Tumor mutation measurement may help predict treatment success

Motivated by the potential of immunotherapy, doctors and researchers are exploring new ways to better forecast when they may be a viable treatment for more cancers and show better outcomes in a larger percentage of patients.

Since the U.S. Food and Drug Administration (FDA) approved the first checkpoint inhibitor drug ipilimumab (Yervoy®) in 2011 to treat melanoma, these immunotherapies have benefited patients with an increasing variety of cancers. Motivated by the drugs’ potential, doctors and researchers are exploring new ways to better forecast when they may be a viable treatment for more cancers and show better outcomes in a larger percentage of patients. One of these measuring sticks is what researchers call tumor mutation burden (TMB), which is based on the number of DNA mutations found inside a tumor. Scientists are researching ways to measure TMB as a potential prognosticator to a cancer’s response to checkpoint inhibitors. “Tumor mutation burden is a good way to identify tumors that may respond to immunotherapy in a way that allows the immune system to work against cancer,” says Ashish Sangal, MD a Medical Oncologist at our Phoenix hospital.
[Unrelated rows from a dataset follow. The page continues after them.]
-- ==== Sys2Proof/Machine/Dispatch.lean ====
section
/-!
DEFINITION. The meaning of every instruction: one arm for each constructor of `Instr`, one call of its meaning
(spec/30_encoding.md R96). The operands stand in the order of the word's fields.
-/
namespace Sys2Proof.Machine

-- What executing `i` in `s` does.
def exec (i : Instr) (s : State) : Host.Outcome State Fault Refusal :=
  match i with
  | .addu rs rt rd => Sys2Proof.Machine.execAddu rs rt rd s
  | .addiu rs rt imm => Sys2Proof.Machine.execAddiu rs rt imm s
  | .subu rs rt rd => Sys2Proof.Machine.execSubu rs rt rd s
  | .slt rs rt rd => Sys2Proof.Machine.execSlt rs rt rd s
  | .slti rs rt imm => Sys2Proof.Machine.execSlti rs rt imm s
  | .sltu rs rt rd => Sys2Proof.Machine.execSltu rs rt rd s
  | .sltiu rs rt imm => Sys2Proof.Machine.execSltiu rs rt imm s
  | .mult rs rt => Sys2Proof.Machine.execMult rs rt s
  | .mflo rd => Sys2Proof.Machine.execMflo rd s
  | .mtlo rs => Sys2Proof.Machine.execMtlo rs s
  | .mfhi rd => Sys2Proof.Machine.execMfhi rd s
  | .mthi rs => Sys2Proof.Machine.execMthi rs s
  | .and rs rt rd => Sys2Proof.Machine.execAnd rs rt rd s
  | .andi rs rt imm => Sys2Proof.Machine.execAndi rs rt imm s
  | .lui rt imm => Sys2Proof.Machine.execLui rt imm s
  | .nor rs rt rd => Sys2Proof.Machine.execNor rs rt rd s
  | .or rs rt rd => Sys2Proof.Machine.execOr rs rt rd s
  | .ori rs rt imm => Sys2Proof.Machine.execOri rs rt imm s
  | .xor rs rt rd => Sys2Proof.Machine.execXor rs rt rd s
  | .xori rs rt imm => Sys2Proof.Machine.execXori rs rt imm s
  | .sll rt rd sa => Sys2Proof.Machine.execSll rt rd sa s
  | .sllv rs rt rd => Sys2Proof.Machine.execSllv rs rt rd s
  | .sra rt rd sa => Sys2Proof.Machine.execSra rt rd sa s
  | .srav rs rt rd => Sys2Proof.Machine.execSrav rs rt rd s
  | .srl rt rd sa => Sys2Proof.Machine.execSrl rt rd sa s
  | .srlv rs rt rd => Sys2Proof.Machine.execSrlv rs rt rd s
  | .beq rs rt imm => Sys2Proof.Machine.execBeq rs rt imm s
  | .bne rs rt imm => Sys2Proof.Machine.execBne rs rt imm s
  | .bgez rs imm => Sys2Proof.Machine.execBgez rs imm s
  | .bgtz rs imm => Sys2Proof.Machine.execBgtz rs imm s
  | .blez rs imm => Sys2Proof.Machine.execBlez rs imm s
  | .bltz rs imm => Sys2Proof.Machine.execBltz rs imm s
  | .j address => Sys2Proof.Machine.execJ address s
  | .jal address => Sys2Proof.Machine.execJal address s
  | .jr rs => Sys2Proof.Machine.execJr rs s
  | .jalr rs rd => Sys2Proof.Machine.execJalr rs rd s
  | .lw rs rt imm => Sys2Proof.Machine.execLw rs rt imm s
  | .sw rs rt imm => Sys2Proof.Machine.execSw rs rt imm s
  | .lb rs rt imm => Sys2Proof.Machine.execLb rs rt imm s
  | .lbu rs rt imm => Sys2Proof.Machine.execLbu rs rt imm s
  | .sb rs rt imm => Sys2Proof.Machine.execSb rs rt imm s
  | .syscall => Sys2Proof.Machine.execSyscall s
  | .eret => Sys2Proof.Machine.execEret s
  | .mfc0 rt rd => Sys2Proof.Machine.execMfc0 rt rd s
  | .mtc0 rt rd => Sys2Proof.Machine.execMtc0 rt rd s
  | .tlbwi => Sys2Proof.Machine.execTlbwi s

end Sys2Proof.Machine
end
Cancer develops when the DNA inside cells changes or mutates, preventing cells from working properly. In many cases, these mutations may allow defective cells to multiply and grow, forming a tumors. Scientists believe the more mutations a tumor has, or the higher its TMB, the more likely one or more of those mutations will respond to immunotherapy. 

“ The more mutations, the better the response may be. So, the higher the number of mutations, the better the chances of having a benefit from using immunotherapy,” says Ashish Sangal, MD, Medical Oncologist Immunotherapy drugs are designed to disrupt the signals that allow cancer cells to hide from the immune system. Cancer cells send deceptive signals to protein receptors, located on the immune cells’ surface, as they pass the so-called immune checkpoints. If not for these checkpoints, the immune system may attack healthy cells. Two primary benchmarks are used to determine if a checkpoint inhibitor may work on a given cancer:

  • PD L1 is a receptor often found on cancer cells that binds with the PD-1 receptor on immune cells. When the two receptors touch, the cancer cell may send a signal that tells the immune cell it is not a threat, prompting the immune cell to let it go and move on to look for other threats. Checkpoint inhibitors disrupt that signal, allowing the immune cells to better recognize and attack the cancer cells.
  • Microsatellite instability (MSI) is a gene mutation that makes it difficult for the DNA in a cell to repair itself, which may lead to the type of unchecked cell growth that causes many tumors to form and grow. Research has shown that tumors with high MSI may respond better to checkpoint inhibitors. The FDA last year took the breakthrough step of approving the cancer drug pembrolizumab (Keytruda®) to treat cancers with high MSI. It was the first approval of a cancer therapy based not on the tumor's primary location in the body but on a specific genetic feature found in the cancer’s DNA.

So, if doctors already have two ways to measure checkpoint inhibitors’ potential, why do they need another? Researchers theorize that some cancers that are not currently being treated with checkpoint inhibitors may have high TMB. Also, activated immune cells don’t always know what to attack. An immune response is triggered when immune cells detect molecules called antigens. Researchers suspect that cancer cells in tumors with high TMB may have more neoantigens—receptors found on cancer cells that may attract immune cells.

Researchers are conducting multiple clinical trials to determine how TMB may be used to forecast the effectiveness of checkpoint inhibitors and other cancer treatments. Scientists are also working to develop reliable ways of testing the number of mutations found in a cancer and what qualifies as high TMB vs. low TMB. “Moving forward,” Dr. Sangal says, “we are definitely coming to a point where these three things—PD-L1, MSI and tumor mutation burden—will be used to help determine how to use immunotherapies and which cancers may respond or not respond.”